Government, the backbone of the social system organized into a state, acquired new meanings.
Therefore, we didn’t aim only at describing and explaining certain principles exhibited at the level of
the juridical and administrative realities, but especially how they are implemented in the Romanian
system. Thus, we partially tackle the ways in which the present administrative activity of the
Romanian state could be improved.
Even if Kelsen argued that “the State is not the entire juridical order: neither the pre-state juridical
order of primitive societies, nor the supra-state or inter-state international juridical order, represent a
State”1, in all the countries and in all the cultures, people refer to knowledge and traditions regarding
the state: what it is, what it does and what it should be2.
Stemming from liberalism, the idea of the rule of law became a formal principle which designated the
totality of the procedures for generating law. Thus, even though for Kelsen the rule of law is a
pleonasm, any law is law of the state, and any state is a state of law, it becomes a constraining order,
an order which justified the police state.

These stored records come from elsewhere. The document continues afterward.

-- ==== Sys2Proof/Certificates/Slice0/Obligations.lean ====
section
/-! DEFINITION. The statements for the provers, from the numbered rules of spec/. -/

open Sys2Proof Sys2Proof.Machine Host.Outcome

/-! ### Encoding (30_encoding.md) -/

/-- Every command with legal operands is read back from its own word, every operand included (R91,
R92, R93). -/
def Obligations.DecodeInvertsEncode : Prop :=
  ∀ i : Instr, i.wf = true → decode (encodeCmd i) = .ok i

/-- The decoder is total and exact (R95): a value it accepts is the word of exactly the command it
reads, and that command's operands are legal. -/
def Obligations.AcceptedValueIsItsCommandsWord : Prop :=
  ∀ (v : Word) (i : Instr), decode v = .ok i → i.wf = true ∧ encodeCmd i = v

/-- Words written out from R102 (the spec's own inference from R91 to R95): each decodes to its
command, or is rejected for its reason. -/
def Obligations.WorkedEncodings : Prop :=
  decode 0x0000000000000000#64 = .ok .nop ∧
  decode 0x0000000010000001#64 = .ok (.wbit true) ∧
  decode 0x0000000011400000#64 = .ok (.wbits 64#8) ∧
  decode 0x0000000019060000#64 = .ok (.rbits 6#8) ∧
  decode 0x0000000021000041#64 = .ok (.ftinc 0x41#8) ∧
  decode 0x00000000310001FE#64 = .ok (.ndrd 510#9) ∧
  decode 0x000000004203006C#64 = .ok (.ctrd 0x6C#8 3#2) ∧
  decode 0x0000000043000068#64 = .ok (.encsym 0x68#8) ∧
  decode 0x0000000069000000#64 = .ok .decode ∧
  decode 0x0000000011000000#64 = .error .badCount ∧
  decode 0x0000000011410000#64 = .error .badCount ∧
  decode 0x0000000010000002#64 = .error .mustBeZero ∧
  decode 0x0000000042040000#64 = .error .mustBeZero ∧
  decode 0x0000000031000200#64 = .error .mustBeZero ∧
  decode 0x0000000070000000#64 = .error .unassignedOpcode ∧
  decode 0x0100000001000000#64 = .error .upperBits

/-! ### The envelope and the registers

In these statements the queue `inputs` of host accesses, the list `replies` of answers and the form
of an access error are the model's choice (log 1, log 10); the rules named are the spec's. -/

/-- R99: a value written to CMD while `fault = 0` that decodes to a command runs that command, and
the host is answered when it has ended. -/
def Obligations.StepRunsDecodedCommand : Prop :=
  ∀ (s : State) (v : Word) (i : Instr) (rest : List Input),
    s.inputs = .regWrite 0 v :: rest → s.fault = false → decode v = .ok i →
    step s = onNext (fun t => { t with replies := t.replies ++ [.done] })
      (exec i { s with inputs := rest })

/-- R235: an illegal value raises IllegalCommand with the whole value, and has no other effect. -/
def Obligations.IllegalValueRaises : Prop :=
  ∀ (s : State) (v : Word) (rest : List Input),
    s.inputs = .regWrite 0 v :: rest → s.fault = false → (∀ i, i.wf = true → encodeCmd i ≠ v) →
    step s = next
      { s with
        inputs := rest, replies := s.replies ++ [.done]
        fault := true, err := 5#8, errinfo := v, cseq := s.cseq + 1#32 }

/-- R99 step 1: while `fault = 1` a write to CMD of any value but INIT's changes nothing (`cseq`
included), and INIT's value performs INIT. -/
def Obligations.FaultedCoreDropsCommands : Prop :=
  ∀ (s : State) (v : Word) (rest : List Input),
    s.inputs = .regWrite 0 v :: rest → s.fault = true →
    (v ≠ 0x0000000001000000#64 →
      step s = next { s with inputs := rest, replies := s.replies ++ [.done] }) ∧
    (v = 0x0000000001000000#64 →
      step s = onNext (fun t => { t with replies := t.replies ++ [.done] })
        (exec .init { s with inputs := rest }))

/-- R21, R22, R28, R29, R223: a register read is answered in every state, faulted or not, and
changes nothing; CMD reads 0, FMT reads 0x4001. A write to OPR is accepted in every state; a write
to a read-only register changes nothing. A number above 8 gets the access error and changes nothing.
-/
def Obligations.RegisterAccesses : Prop :=
  ∀ (s : State) (i : Nat) (v : Word) (rest : List Input),
    (s.inputs = .regRead i :: rest →
      ∃ r, step s = next { s with inputs := rest, replies := s.replies ++ [r] } ∧
        (i = 0 → r = .value 0#64) ∧ (i = 1 → r = .value s.opr) ∧ (i = 2 → r = .value s.res) ∧
        (i = 3 → r = .value (statusView s)) ∧ (i = 4 → r = .value (s.err.setWidth 64)) ∧
        (i = 5 → r = .value s.errinfo) ∧ (i = 6 → r = .value s.ntot) ∧
        (i = 7 → r = .value 0x4001#64) ∧ (i = 8 → r = .value (s.cseq.setWidth 64)) ∧
        (8 < i → r = .accessError)) ∧
    (s.inputs = .regWrite i v :: rest →
      (i = 1 → step s = next { s with inputs := rest, opr := v, replies := s.replies ++ [.done] }) ∧
      (2 ≤ i → i ≤ 8 → step s = next { s with inputs := rest, replies := s.replies ++ [.done] }) ∧
      (8 < i → step s = next { s with inputs := rest, replies := s.replies ++ [.accessError] }))

/-- R25: every field of STATUS, and zeros between them. -/
def Obligations.StatusFields : Prop :=
  ∀ s : State,
    (statusView s).getLsbD 0 = s.fault ∧ (statusView s).getLsbD 1 = !s.bw.fail ∧
    (statusView s).getLsbD 2 = s.br.eof ∧ (statusView s).getLsbD 3 = s.treeOk ∧
    (statusView s).getLsbD 4 = s.ctOk ∧ (statusView s).extractLsb' 5 3 = 0#3 ∧
    (statusView s).extractLsb' 8 3 = s.bw.cnt ∧ (statusView s).getLsbD 11 = false ∧
    (statusView s).extractLsb' 12 4 = s.br.cnt ∧ (statusView s).extractLsb' 16 9 = s.nnodes ∧
    (statusView s).extractLsb' 25 39 = 0#39

/-- R21, R71: on a byte-addressed bus register `i` is at offset `8*i`, accessed whole; any other
access gets the access error and changes nothing. -/
def Obligations.BusAccessesReachRegisters : Prop :=
  ∀ (s : State) (offset width : Nat) (v : Word) (rest : List Input),
    (width = 8 → offset % 8 = 0 →
      step { s with inputs := .busRead offset width :: rest }
        = step { s with inputs := .regRead (offset / 8) :: rest } ∧
      step { s with inputs := .busWrite offset width v :: rest }
        = step { s with inputs := .regWrite (offset / 8) v :: rest }) ∧
    (width ≠ 8 ∨ offset % 8 ≠ 0 →
      step { s with inputs := .busRead offset width :: rest }
        = next { s with inputs := rest, replies := s.replies ++ [.accessError] } ∧
      step { s with inputs := .busWrite offset width v :: rest }
        = next { s with inputs := rest, replies := s.replies ++ [.accessError] })

/-! ### Reset, faults -/

/-- R40: the value of every piece of core state after reset. The environment at the start of a run
is the model's choice (log 2), as is node memory (log 3), which is left out here. -/
def Obligations.ResetValues : Prop :=
  State.reset.opr = 0#64 ∧ State.reset.res = 0#64 ∧ State.reset.cseq = 0#32 ∧
  State.reset.fault = false ∧ State.reset.err = 0#8 ∧ State.reset.errinfo = 0#64 ∧
  (∀ v, symGet State.reset.ft v = 0#64) ∧ State.reset.ntot = 0#64 ∧
  State.reset.nnodes = 0#9 ∧ State.reset.treeOk = false ∧ State.reset.ctOk = false ∧
  (∀ v, symGet State.reset.ct v = { valid := false, len := 0#8, code := 0#256 }) ∧
  State.reset.bw = { acc := 0#8, cnt := 0#3, fail := false } ∧
  State.reset.br = { byte := 0#8, cnt := 0#4, eof := false } ∧
  statusView State.reset = 0x2#64

/-- R221, R260, R261: INIT and the hardware reset give every piece of core state its reset value in
every state, faulted or not, and touch neither the source nor the sink. Node memory is left free
(log 4); the hardware reset comes as an input (log 12). -/
def Obligations.InitAndResetRestoreTheCore : Prop :=
  ∀ (s : State) (rest : List Input),
    ∃ (m : NodeMem) (d : Nat),
      let t : State :=
        { s with
          opr := 0#64, res := 0#64, cseq := 0#32, fault := false, err := 0#8, errinfo := 0#64
          ft := Vector.replicate 256 0#64, ntot := 0#64, node := m, nnodes := 0#9, treeOk := false
          ct := Vector.replicate 256 { valid := false, len := 0#8, code := 0#256 }, ctOk := false
          bw := { acc := 0#8, cnt := 0#3, fail := false }
          br := { byte := 0#8, cnt := 0#4, eof := false }, draws := d }
      exec .init s = next t ∧
      step { s with inputs := .hwReset :: rest } = next { t with inputs := rest } ∧
      step { s with inputs := .regWrite 0 0x0000000001000000#64 :: rest }
        = next { t with inputs := rest, replies := s.replies ++ [.done] }

/-- R240: fault entry writes the flag, the code, the information and `cseq`, and nothing else; the
codes are those of R230. -/
def Obligations.FaultEntry : Prop :=
  ∀ (c : Cause) (info : Word) (s : State),
    (∃ code : BitVec 8,
      raiseFault c info s
        = { s with fault := true, err := code, errinfo := info, cseq := s.cseq + 1#32 } ∧
      (c = .emptyInput → code = 1#8) ∧ (c = .emptyAlphabet → code = 2#8) ∧
      (c = .truncatedStream → code = 3#8) ∧ (c = .sinkFailure → code = 4#8) ∧
      (c = .illegalCommand → code = 5#8) ∧ (c = .stateInvalid → code = 6#8) ∧
      (c = .noCode → code = 7#8) ∧ (c = .countOverflow → code = 8#8))

/-- R236, R99 step 4: without its tree or its code table a command raises StateInvalid with the
command word, and has no other effect. -/
def Obligations.PreconditionFailureRaises : Prop :=
  ∀ s : State,
    (s.treeOk = false → ∀ i : Instr,
      (i = .ctgen ∨ i = .decsym ∨ i = .decpay ∨ ∃ idx, i = .ndrd idx) →
      exec i s = next
        { s with fault := true, err := 6#8, errinfo := (encode i).setWidth 64
                 cseq := s.cseq + 1#32 }) ∧
    (s.ctOk = false → ∀ i : Instr,
      (i = .encpay ∨ (∃ v, i = .ctlen v) ∨ (∃ v w, i = .ctrd v w) ∨ ∃ v, i = .encsym v) →
      exec i s = next
        { s with fault := true, err := 6#8, errinfo := (encode i).setWidth 64
                 cseq := s.cseq + 1#32 })

/-- R244, R245, R241: the only way out of the fault state is INIT or a hardware reset; a step that
stays in it changes nothing but OPR and the host's queues, so `err` and `errinfo` keep describing
the first fault. -/
def Obligations.FaultStateIsSticky : Prop :=
  ∀ s t : State, s.fault = true → step s = next t →
    (t.fault = false →
      ∃ rest, s.inputs = .hwReset :: rest ∨
        s.inputs = .regWrite 0 0x0000000001000000#64 :: rest ∨
        s.inputs = .busWrite 0 8 0x0000000001000000#64 :: rest) ∧
    (t.fault = true → t = { s with opr := t.opr, inputs := t.inputs, replies := t.replies })

/-! ### System -/

/-- R220, R140, R202: NOP, FTCLR and SRCRW complete in every state with exactly their effect. Node
memory after FTCLR is left open (93_implementation_defined.md U7). -/
def Obligations.NopFtclrSrcrw : Prop :=
  ∀ s : State,
    exec .nop s = next { s with cseq := s.cseq + 1#32 } ∧
    (∃ (m : NodeMem) (d : Nat),
      exec .ftclr s = next
        { s with ft := Vector.replicate 256 0#64, ntot := 0#64, node := m, draws := d
                 treeOk := false, nnodes := 0#9, ctOk := false, cseq := s.cseq + 1#32 }) ∧
    exec .srcrw s = next
      { s with src := { s.src with pos := 0 }, br := { byte := 0#8, cnt := 0#4, eof := false }
               cseq := s.cseq + 1#32 }

/-- R23, R24: every command but INIT that ends, by completing or by faulting, adds 1 to `cseq`
modulo `2^32` and leaves OPR as it is; only RBIT, RBITS, FTRD, NDRD, CTLEN, CTRD, DECSYM and INIT
change RES. -/
def Obligations.WhoWritesCseqOprRes : Prop :=
  ∀ (i : Instr) (s t : State), i ≠ .init → exec i s = next t →
    t.cseq = s.cseq + 1#32 ∧ t.opr = s.opr ∧
    (i ≠ .rbit → (∀ n, i ≠ .rbits n) → (∀ v, i ≠ .ftrd v) → (∀ x, i ≠ .ndrd x) →
      (∀ v, i ≠ .ctlen v) → (∀ v w, i ≠ .ctrd v w) → i ≠ .decsym → t.res = s.res)
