theorem minKey_congr {m k : NodeMem} (i : Nat) (js : List Nat)
    (h : ∀ j ∈ i :: js, nodeAt m j = nodeAt k j) : minKey m i js = minKey k i js := by
  induction js generalizing i with
  | nil => rfl
  | cons j js ih =>
    have hi := h i (by simp)
    have hj := h j (by simp)
    simp only [minKey, keyLess_congr hj hi]
    split
    · exact ih j fun x hx => h x (by simp at hx ⊢; tauto)
    · exact ih i fun x hx => h x (by simp at hx ⊢; tauto)

theorem extractMin_congr {m k : NodeMem} (pq : List Nat)
    (h : ∀ j ∈ pq, nodeAt m j = nodeAt k j) : extractMin m pq = extractMin k pq := by
  cases pq with
  | nil => rfl
  | cons i is => simp [extractMin, minKey_congr i is h]

theorem sameBuild_combine {b c : Builder} (h : SameBuild b c) (h2 : 1 < b.pq.length) :
    SameBuild (combine b) (combine c) := by
  have hn : b.next < 511 := by have := h.room; omega
  have hsame : ∀ j ∈ b.pq, nodeAt b.node j = nodeAt c.node j := fun j hj =>
    h.same j (h.within j hj)
  obtain ⟨i, ei, hi, -⟩ := extractMin_spec b.node b.pq (by rintro e; simp [e] at h2)
  have hlen : (b.pq.erase i).length = b.pq.length - 1 := List.length_erase_of_mem hi
  obtain ⟨j, ej, hj, -⟩ := extractMin_spec b.node (b.pq.erase i)
    (by rintro e; simp [e] at hlen; omega)
  have hj' : j ∈ b.pq := List.mem_of_mem_erase hj
  have fi : extractMin c.node c.pq = some (i, b.pq.erase i) := by
    rw [← h.queue, ← extractMin_congr _ hsame, ei]
  have fj : extractMin c.node (b.pq.erase i) = some (j, (b.pq.erase i).erase j) := by
    rw [← extractMin_congr _ fun x hx => hsame x (List.mem_of_mem_erase hx), ej]
  have hlen2 : ((b.pq.erase i).erase j).length = b.pq.length - 2 := by
    rw [List.length_erase_of_mem hj, hlen]; omega
  simp only [combine, ei, ej, fi, fj]
  refine ⟨by simp [h.next], by simp [h.next], ?_, ?_, ?_⟩
  · intro x hx
    simp only [List.mem_append, List.mem_singleton] at hx ⊢
    rcases hx with hx | rfl
    · have := h.within x (List.mem_of_mem_erase (List.mem_of_mem_erase hx)); omega
    · omega
  · have := h.room; simp [hlen2]; omega
  · intro x hx
    simp only at hx ⊢
    rw [← h.next, nodeAt_nodeSet _ _ _ _ hn, nodeAt_nodeSet _ _ _ _ hn,
      hsame i hi, hsame j hj']
    split
    · rfl
    · exact h.same x (by omega)

theorem sameBuild_combineAll (n : Nat) {b c : Builder} (h : SameBuild b c) :
    SameBuild (combineAll n b) (combineAll n c) := by
  induction n generalizing b c with
  | zero => exact h
  | succ n ih =>
    simp only [combineAll, ← h.queue]
    split
    next h2 => exact ih (sameBuild_combine h h2)
    next => exact h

However, the juridical literature constantly emphasized that the notion of the Rule of law has its own
universal dimension, as it was expressly attested in many international and European documents. The
existence of the rule of the law essentially depends on the national realities, those which contributed to
1 Hans Kelsen, Theorie pure du droit, Bruylant, L.G.D.J., 1999, p. 281.
2 Murray Edelman, Politica şi utilizarea simbolurilor, Polirom, Bucureşti, 1999, p. 11.